[WHAT IS NEEDED]
Nothing but the lines from the one containing "deaf_append.1 fun d" through the one containing "(FIPS 180-4), HMAC", both included, should be given again, each exactly as written below.

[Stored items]
=-=-=

theorem sony_eq_of_enabled {u : Tag} (hu : u ∈ [Tag.sony8, .sony12, .sony15, .sony20]) (h : c.defaultOrOff .sony = true)
    (hen : c.tagEnabled u = true) : c.sony = (Config.standard 0#16).sony := by
  rw [Config.defaultOrOff, Bool.or_eq_true, decide_eq_true_iff] at h
  refine h.resolve_right fun hoff => ?_
  have := List.all_eq_true.1 hoff u hu
  simp [hen] at this

end

/-! ### What the enabled decoders hear of a frame (R163, R204) -/

/-- The Sony decoders are idle; the other two are in the given states. -/
def Bank.sonyIdle (nec : Decoder 32) (pan : Decoder 48) : Bank :=
  ⟨nec, pan, Decoder.idle, Decoder.idle, Decoder.idle, Decoder.idle⟩

/-- The Sony decoders have taken the same bits and await the next; the other two are idle. -/
def Bank.sonyTaken (bits : List Bool) : Bank :=
  ⟨Decoder.idle, Decoder.idle, taken 8 .mark bits, taken 12 .mark bits, taken 15 .mark bits, taken 20 .mark bits⟩

section
variable {c : Config} {ds : List Duration} {b : Bank}

/-- What the NEC and the Panasonic decoder hear, beside Sony decoders that hear no lead mark. -/
theorem hears_of_sony_deaf {y : Decoder 32} {z : Decoder 48} (hsony : c.defaultOrOff .sony = true)
    (hdeaf : Deaf (Config.standard 0#16).sony ds)
    (hnec : c.necEnabled = true → Silent .dist c.nec (some c.necRepeatSpace.window) (sentinel :: ds) b.nec y)
    (hpan : c.tagEnabled .panasonic = true → Silent .dist c.pan none (sentinel :: ds) b.pan z) :
    Bank.Hears c (sentinel :: ds) b (Bank.sonyIdle y z) :=
  have deaf : ∀ {u}, u ∈ [Tag.sony8, .sony12, .sony15, .sony20] → c.tagEnabled u = true → Deaf c.sony ds :=
    fun hu hen => (sony_eq_of_enabled hu hsony hen).symm ▸ hdeaf
  { nec := hnec
    pan := hpan
    sony8 := fun hen => silent_of_deaf (deaf (by decide) hen) _
    sony12 := fun hen => silent_of_deaf (deaf (by decide) hen) _
    sony15 := fun hen => silent_of_deaf (deaf (by decide) hen) _
    sony20 := fun hen => silent_of_deaf (deaf (by decide) hen) _ }

theorem silent_nec_of_deaf (h : c.defaultOrOff .nec = true) (hdeaf : Deaf (Config.standard 0#16).nec ds) (x : Decoder 32)
    (hen : c.necEnabled = true) :
    Silent .dist c.nec (some c.necRepeatSpace.window) (sentinel :: ds) x Decoder.idle :=
  silent_of_deaf ((nec_eq_of_enabled h hen).symm ▸ hdeaf) x

theorem silent_pan_of_deaf (h : c.defaultOrOff .pan = true) (hdeaf : Deaf (Config.standard 0#16).pan ds) (x : Decoder 48)
    (hen : c.tagEnabled .panasonic = true) : Silent .dist c.pan none (sentinel :: ds) x Decoder.idle :=
  silent_of_deaf ((pan_eq_of_enabled h hen).symm ▸ hdeaf) x

/-- The widths of the four Sony buffers (R8). -/
def sonyWidths : List (Tag × Nat) := [(.sony8, 8), (.sony12, 12), (.sony15, 15), (.sony20, 20)]

/-- A Sony frame up to one of its bits, for which every enabled Sony decoder has room. -/
theorem hears_sony {bits : List Bool} (hsony : ReadsItself c.sony) (hnec : c.defaultOrOff .nec = true)
    (hpan : c.defaultOrOff .pan = true) (hdeaf : ∀ p, p ≠ .sony →
      Deaf ((Config.standard 0#16).timing p) (lengthsUpTo .width c.sony bits))
    (hroom : ∀ x ∈ sonyWidths, c.tagEnabled x.1 = true → bits.length < x.2) :
    Bank.Hears c (sentinel :: lengthsUpTo .width c.sony bits) b (Bank.sonyTaken bits) where
  nec := silent_nec_of_deaf hnec (hdeaf .nec (by decide)) _
  pan := silent_pan_of_deaf hpan (hdeaf .pan (by decide)) _
  sony8 hen := silent_lengthsUpTo hsony (by decide) (hroom (.sony8, 8) (by decide) hen) _
  sony12 hen := silent_lengthsUpTo hsony (by decide) (hroom (.sony12, 12) (by decide) hen) _
  sony15 hen := silent_lengthsUpTo hsony (by decide) (hroom (.sony15, 15) (by decide) hen) _
  sony20 hen := silent_lengthsUpTo hsony (by decide) (hroom (.sony20, 20) (by decide) hen) _

end

/-! ### The completing edge (R119, R163, R164) -/

section
variable {c : Config} {now : Time} {d : Duration}

theorem stepNec_of_fsmStep {x y : Decoder 32} {rep : RepeatMemory} {report : FsmReport 32} (hen : c.necEnabled = true)
    (h : fsmStep .dist c.nec (some c.necRepeatSpace.window) d x = (y, report)) :
    stepNec c now d x rep = (y, necResult c now rep report) := by
  obtain ⟨hoff, -⟩ | ⟨-, e⟩ := stepNec_cases c now d x rep
  · rw [hen] at hoff
    cases hoff
  · rw [e, h]

theorem stepPlain_of_fsmStep {n : Nat} {p : Proto} {tag : Tag} {assemble : BitVec n → Decoded} {x y : Decoder n}
    {report : FsmReport n} (hen : c.tagEnabled tag = true)
    (h : fsmStep p.kind (c.timing p) none d x = (y, report)) :
    stepPlain c p tag assemble d x = (y, plainResult assemble report) := by
  obtain ⟨hoff, -⟩ | ⟨-, e⟩ := stepPlain_cases c p tag assemble d x
  · rw [hen] at hoff
    cases hoff
  · rw [e, h]

/-- An idle NEC decoder, or one that is disabled, yields no result on a duration that is no lead mark. -/
theorem stepNec_result_of_deaf (h : c.defaultOrOff .nec = true) (hdeaf : Deaf (Config.standard 0#16).nec [d])
    (x : Decoder 32) (rep : RepeatMemory) : (stepNec c now d (x.move c.necEnabled Decoder.idle) rep).2.2 = none := by
  rw [stepNec_of_silent (y := Decoder.idle)]
  intro hen
  have deaf : Deaf c.nec [d] := (nec_eq_of_enabled h hen).symm ▸ hdeaf
  rw [hen, move_enabled]
  exact silent_singleton (fsmStep_idle_of_deaf (deaf d List.mem_cons_self))

theorem stepPan_result_of_deaf (h : c.defaultOrOff .pan = true) (hdeaf : Deaf (Config.standard 0#16).pan [d])
    (x : Decoder 48) :
    (stepPlain c .pan .panasonic assemblePan d (x.move (c.tagEnabled .panasonic) Decoder.idle)).2 = none := by
  rw [stepPlain_of_silent (y := Decoder.idle)]
  intro hen
  have deaf : Deaf c.pan [d] := (pan_eq_of_enabled h hen).symm ▸ hdeaf
  rw [hen, move_enabled]
  exact silent_singleton (fsmStep_idle_of_deaf (deaf d List.mem_cons_self))

/-- What a decoder yields at the end of a frame of its own protocol: the assembly of the bits, if it is enabled and they fill its buffer. -/
def frameResult (c : Config) {n : Nat} (tag : Tag) (assemble : BitVec n → Decoded) (bits : List Bool) :
    Option Decoded :=
  if c.tagEnabled tag = true ∧ bits.length = n then some (assemble (bufferOf n bits)) else none

/-- The result of the smallest Sony decoder that yields one (R164). -/
def firstSonyResult (c : Config) (bits : List Bool) : Option Decoded :=
  frameResult c .sony8 assembleSony8 bits <|> frameResult c .sony12 assembleSony12 bits <|>
    frameResult c .sony15 assembleSony15 bits <|> frameResult c .sony20 assembleSony20 bits

theorem stepSony_result {n : Nat} {tag : Tag} {assemble : BitVec n → Decoded} {bits : List Bool} {b : Bool}
    (hsony : ReadsItself c.sony) (hn : n ≤ 48) (hroom : c.tagEnabled tag = true → bits.length < n) (x : Decoder n) :
    (stepPlain c .sony tag assemble (valueOf c.sony b) (x.move (c.tagEnabled tag) (taken n .mark bits))).2 =
      frameResult c tag assemble (bits ++ [b]) := by
  have hlength : (bits ++ [b]).length = bits.length + 1 := List.length_append
  cases hen : c.tagEnabled tag with
  | false =>
    rw [stepPlain_of_silent (y := x) (by simp [hen]), frameResult, if_neg (by simp [hen])]
  | true =>
    obtain hlast | hmore := Nat.eq_or_lt_of_le (hroom hen : bits.length + 1 ≤ n)
    · have hstep : fsmStep Proto.sony.kind (c.timing .sony) none (valueOf c.sony b) (taken n .mark bits) =
          (Decoder.idle, .frame (bufferOf n (bits ++ [b]))) := fsmStep_value_of_last hsony hn hlast
      rw [move_enabled, stepPlain_of_fsmStep hen hstep, frameResult, if_pos ⟨hen, by omega⟩]
      rfl
    · have hstep : fsmStep Proto.sony.kind (c.timing .sony) none (valueOf c.sony b) (taken n .mark bits) =
          (taken n .space (bits ++ [b]), .nothing) := fsmStep_value_of_not_last hsony hn hmore
      rw [move_enabled, stepPlain_of_fsmStep hen hstep, frameResult, if_neg (by omega)]
      rfl

end

/-! ### A frame or a repeat code, delivered edge by edge (R204) -/

/-- A frame's last bit is the one that completes it. -/
theorem exists_eq_append_singleton {bits : List Bool} {k : Nat} (h : bits.length = k + 1) :
    ∃ front last, bits = front ++ [last] ∧ front.length = k := by
  obtain rfl | ⟨front, last, rfl⟩ := List.eq_nil_or_concat' bits
  · cases h
  · exact ⟨front, last, rfl, by simpa using h⟩

/-- A decoder of another protocol hears no lead mark in a frame. -/
theorem deaf_of_ne {c : Config} {q : Proto} (hq : c.timing q = (Config.standard 0#16).timing q) (bits : List Bool)
    (b : Bool) (p : Proto) (h : p ≠ q) :
    Deaf ((Config.standard 0#16).timing p) (lengthsUpTo q.kind (c.timing q) bits) ∧
      Deaf ((Config.standard 0#16).timing p) [valueOf (c.timing q) b] :=
  deaf_append.1 fun d hd => deaf_nominals_of_ne p q h d (hq ▸ mem_nominals_of_mem hd)

section
variable {s : State} {tx : Transmission} {t0 now : Time} {ds rest : List Duration} {d : Duration}
  (hfault : s.fault = none) (hnew : s.proto.getLsbD 7 = false) (hidle : s.txBusy = false)
  (hgap : 65535#32 ≤ t0 - s.lastEdge) (hnow : now = t0 + BitVec.ofNat 32 (tx.duration - lengthSum rest))
  (hdebounce : s.config.debounce ≤ now - s.lastEvent)
include hfault hnew hidle hgap hnow hdebounce
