-- ==== Sys2Proof/Machine/Digest.lean ====
section
/-! DEFINITION. The digest functions the spec names by their standard: SHA-256, SHA-384 and SHA-512 (FIPS 180-4), HMAC
(FIPS 198-1), and CRC-32C (02 R50). PRESUMED: the text of the FIPS standards is not in spec/ (log 5). -/

namespace Sys2Proof.Machine

/-- n bytes of v, most significant first. -/
def beBytes : Nat → Nat → Bytes
  | 0, _ => []
  | n + 1, v => BitVec.ofNat 8 (v / 256 ^ n) :: beBytes n (v % 256 ^ n)

/-- The number a byte string writes, most significant byte first. -/
def beNat (b : Bytes) : Nat := b.foldl (fun a x => a * 256 + x.toNat) 0

/-- The first n groups of k elements of a list. -/
def groups {α : Type} (k : Nat) : Nat → List α → List (List α)
  | 0, _ => []
  | n + 1, l => l.take k :: groups k n (l.drop k)

/-- The largest r whose k-th power is at most x, found bit by bit from bit n down. -/
def rootFrom (k x : Nat) : Nat → Nat → Nat
  | 0, r => r
  | n + 1, r => rootFrom k x n (if (r + 2 ^ n) ^ k ≤ x then r + 2 ^ n else r)

/-- The first w bits of the fractional part of the k-th root of p. -/
def rootFrac (k w p : Nat) : Nat := rootFrom k (p * 2 ^ (k * w)) (w + 5) 0 % 2 ^ w

/-- The primes below n, rising. -/
def primesBelow (n : Nat) : List Nat :=
  (List.range n).foldl (fun ps m => if m < 2 || ps.any (fun q => m % q == 0) then ps else ps ++ [m]) []

/-- The first 80 primes. -/
def shaPrimes : List Nat := primesBelow 410

/-- The round constants of w bits: the fractional parts of the cube roots of the first primes (FIPS 180-4). -/
def shaConsts (w n : Nat) : List (BitVec w) := (shaPrimes.take n).map (fun p => BitVec.ofNat w (rootFrac 3 w p))

/-- Padding of FIPS 180-4: a 1 bit, zeros, the bit length in lenBytes bytes; block bytes blk. -/
def sha2Pad (blk lenBytes : Nat) (m : Bytes) : Bytes :=
  let z := (2 * blk - (m.length + 1 + lenBytes) % blk) % blk
  m ++ [0x80] ++ List.replicate z 0 ++ beBytes lenBytes (8 * m.length)

/-- The eight working variables of a compression. -/
structure ShaRegs (w : Nat) where
  a : BitVec w
  b : BitVec w
  c : BitVec w
  d : BitVec w
  e : BitVec w
  f : BitVec w
  g : BitVec w
  h : BitVec w

/-- The rotation and shift amounts of one SHA-2 size. -/
structure ShaAmounts where
  s0 : Nat × Nat × Nat
  s1 : Nat × Nat × Nat
  m0 : Nat × Nat × Nat
  m1 : Nat × Nat × Nat

/-- The large sigma functions: three rotations. -/
def shaBig {w : Nat} (t : Nat × Nat × Nat) (x : BitVec w) : BitVec w :=
  x.rotateRight t.1 ^^^ x.rotateRight t.2.1 ^^^ x.rotateRight t.2.2

/-- The small sigma functions: two rotations and a shift. -/
def shaSmall {w : Nat} (t : Nat × Nat × Nat) (x : BitVec w) : BitVec w :=
  x.rotateRight t.1 ^^^ x.rotateRight t.2.1 ^^^ (x >>> t.2.2)

/-- One round with round constant k, the schedule held as a window of 16 words. -/
def shaRound {w : Nat} (q : ShaAmounts) (k : BitVec w) (st : ShaRegs w × List (BitVec w)) : ShaRegs w × List (BitVec w) :=
  let r := st.1
  let win := st.2
  let wt := win.headD 0
  let nw := shaSmall q.m1 (win.getD 14 0) + win.getD 9 0 + shaSmall q.m0 (win.getD 1 0) + wt
  let t1 := r.h + shaBig q.s1 r.e + ((r.e &&& r.f) ^^^ (~~~r.e &&& r.g)) + k + wt
  let t2 := shaBig q.s0 r.a + ((r.a &&& r.b) ^^^ (r.a &&& r.c) ^^^ (r.b &&& r.c))
  (⟨t1 + t2, r.a, r.b, r.c, r.d + t1, r.e, r.f, r.g⟩, win.drop 1 ++ [nw])

/-- The compression of one block. -/
def shaBlock {w : Nat} (q : ShaAmounts) (ks : List (BitVec w)) (h : ShaRegs w) (block : Bytes) : ShaRegs w :=
  let ws := (groups (w / 8) 16 block).map (fun g => BitVec.ofNat w (beNat g))
  let r := (ks.foldl (fun st k => shaRound q k st) (h, ws)).1
  ⟨h.a + r.a, h.b + r.b, h.c + r.c, h.d + r.d, h.e + r.e, h.f + r.f, h.g + r.g, h.h + r.h⟩

/-- The digest bytes of the working variables. -/
def shaBytes {w : Nat} (r : ShaRegs w) : Bytes :=
  [r.a, r.b, r.c, r.d, r.e, r.f, r.g, r.h].flatMap (fun x => beBytes (w / 8) x.toNat)

/-- The working variables that a hash starts from: the fractional parts of the square roots of eight primes, the first of
which is number i (FIPS 180-4). -/
def shaStart (w i : Nat) : ShaRegs w :=
  match (shaPrimes.drop i).map (fun p => BitVec.ofNat w (rootFrac 2 w p)) with
  | a :: b :: c :: d :: e :: f :: g :: h :: _ => ⟨a, b, c, d, e, f, g, h⟩
  | _ => ⟨0, 0, 0, 0, 0, 0, 0, 0⟩

/-- The blocks of a padded message, compressed in turn. -/
def shaRun {w : Nat} (q : ShaAmounts) (ks : List (BitVec w)) (h : ShaRegs w) (m : Bytes) : Bytes :=
  let p := sha2Pad (2 * w) (w / 4) m
  shaBytes ((groups (2 * w) (p.length / (2 * w)) p).foldl (shaBlock q ks) h)

/-- The amounts of the 32-bit and of the 64-bit functions. -/
def shaAmt32 : ShaAmounts := ⟨(2, 13, 22), (6, 11, 25), (7, 18, 3), (17, 19, 10)⟩
def shaAmt64 : ShaAmounts := ⟨(28, 34, 39), (14, 18, 41), (1, 8, 7), (19, 61, 6)⟩

/-- SHA-256 of a byte string, 32 bytes. -/
def sha256 (m : Bytes) : Bytes := shaRun shaAmt32 (shaConsts 32 64) (shaStart 32 0) m

/-- SHA-512 of a byte string, 64 bytes. -/
def sha512 (m : Bytes) : Bytes := shaRun shaAmt64 (shaConsts 64 80) (shaStart 64 0) m

/-- SHA-384 of a byte string, 48 bytes: it starts from the ninth prime. -/
def sha384 (m : Bytes) : Bytes := (shaRun shaAmt64 (shaConsts 64 80) (shaStart 64 8) m).take 48

/-- HMAC of FIPS 198-1 over a hash with blk-byte blocks. -/
def hmac (hash : Bytes → Bytes) (blk : Nat) (key msg : Bytes) : Bytes :=
  let k0 := if key.length > blk then hash key else key
  let k := k0 ++ List.replicate (blk - k0.length) 0
  hash (k.map (· ^^^ 0x5c) ++ hash (k.map (· ^^^ 0x36) ++ msg))

/-- HMAC-SHA-256 (02 R64). -/
def hmacSha256 (key msg : Bytes) : Bytes := hmac sha256 64 key msg

/-- HMAC-SHA-384 (09, 14). -/
def hmacSha384 (key msg : Bytes) : Bytes := hmac sha384 128 key msg

/-- One step of the reflected CRC-32C register (02 R50; the polynomial 0x1EDC_6F41 reflected is 0x82F6_3B78). -/
def crcBit (c : BitVec 32) : BitVec 32 :=
  if c.getLsbD 0 then (c >>> 1) ^^^ 0x82F63B78 else c >>> 1

/-- Eight steps of the CRC register for one byte. -/
def crcByte (c : BitVec 32) (b : Byte) : BitVec 32 :=
  crcBit (crcBit (crcBit (crcBit (crcBit (crcBit (crcBit (crcBit (c ^^^ b.setWidth 32))))))))

/-- CRC-32C of a byte string (02 R50). -/
def crc32c (m : Bytes) : BitVec 32 := (m.foldl crcByte 0xFFFFFFFF) ^^^ 0xFFFFFFFF

end Sys2Proof.Machine
end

=-=-=

[EXERCISE SOLUTION]
  deaf_append.1 fun d hd => deaf_nominals_of_ne p q h d (hq ▸ mem_nominals_of_mem hd)

section
variable {s : State} {tx : Transmission} {t0 now : Time} {ds rest : List Duration} {d : Duration}
  (hfault : s.fault = none) (hnew : s.proto.getLsbD 7 = false) (hidle : s.txBusy = false)
  (hgap : 65535#32 ≤ t0 - s.lastEdge) (hnow : now = t0 + BitVec.ofNat 32 (tx.duration - lengthSum rest))
  (hdebounce : s.config.debounce ≤ now - s.lastEvent)
include hfault hnew hidle hgap hnow hdebounce
-- ==== Sys2Proof/Machine/Digest.lean ====
section
/-! DEFINITION. The digest functions the spec names by their standard: SHA-256, SHA-384 and SHA-512 (FIPS 180-4), HMAC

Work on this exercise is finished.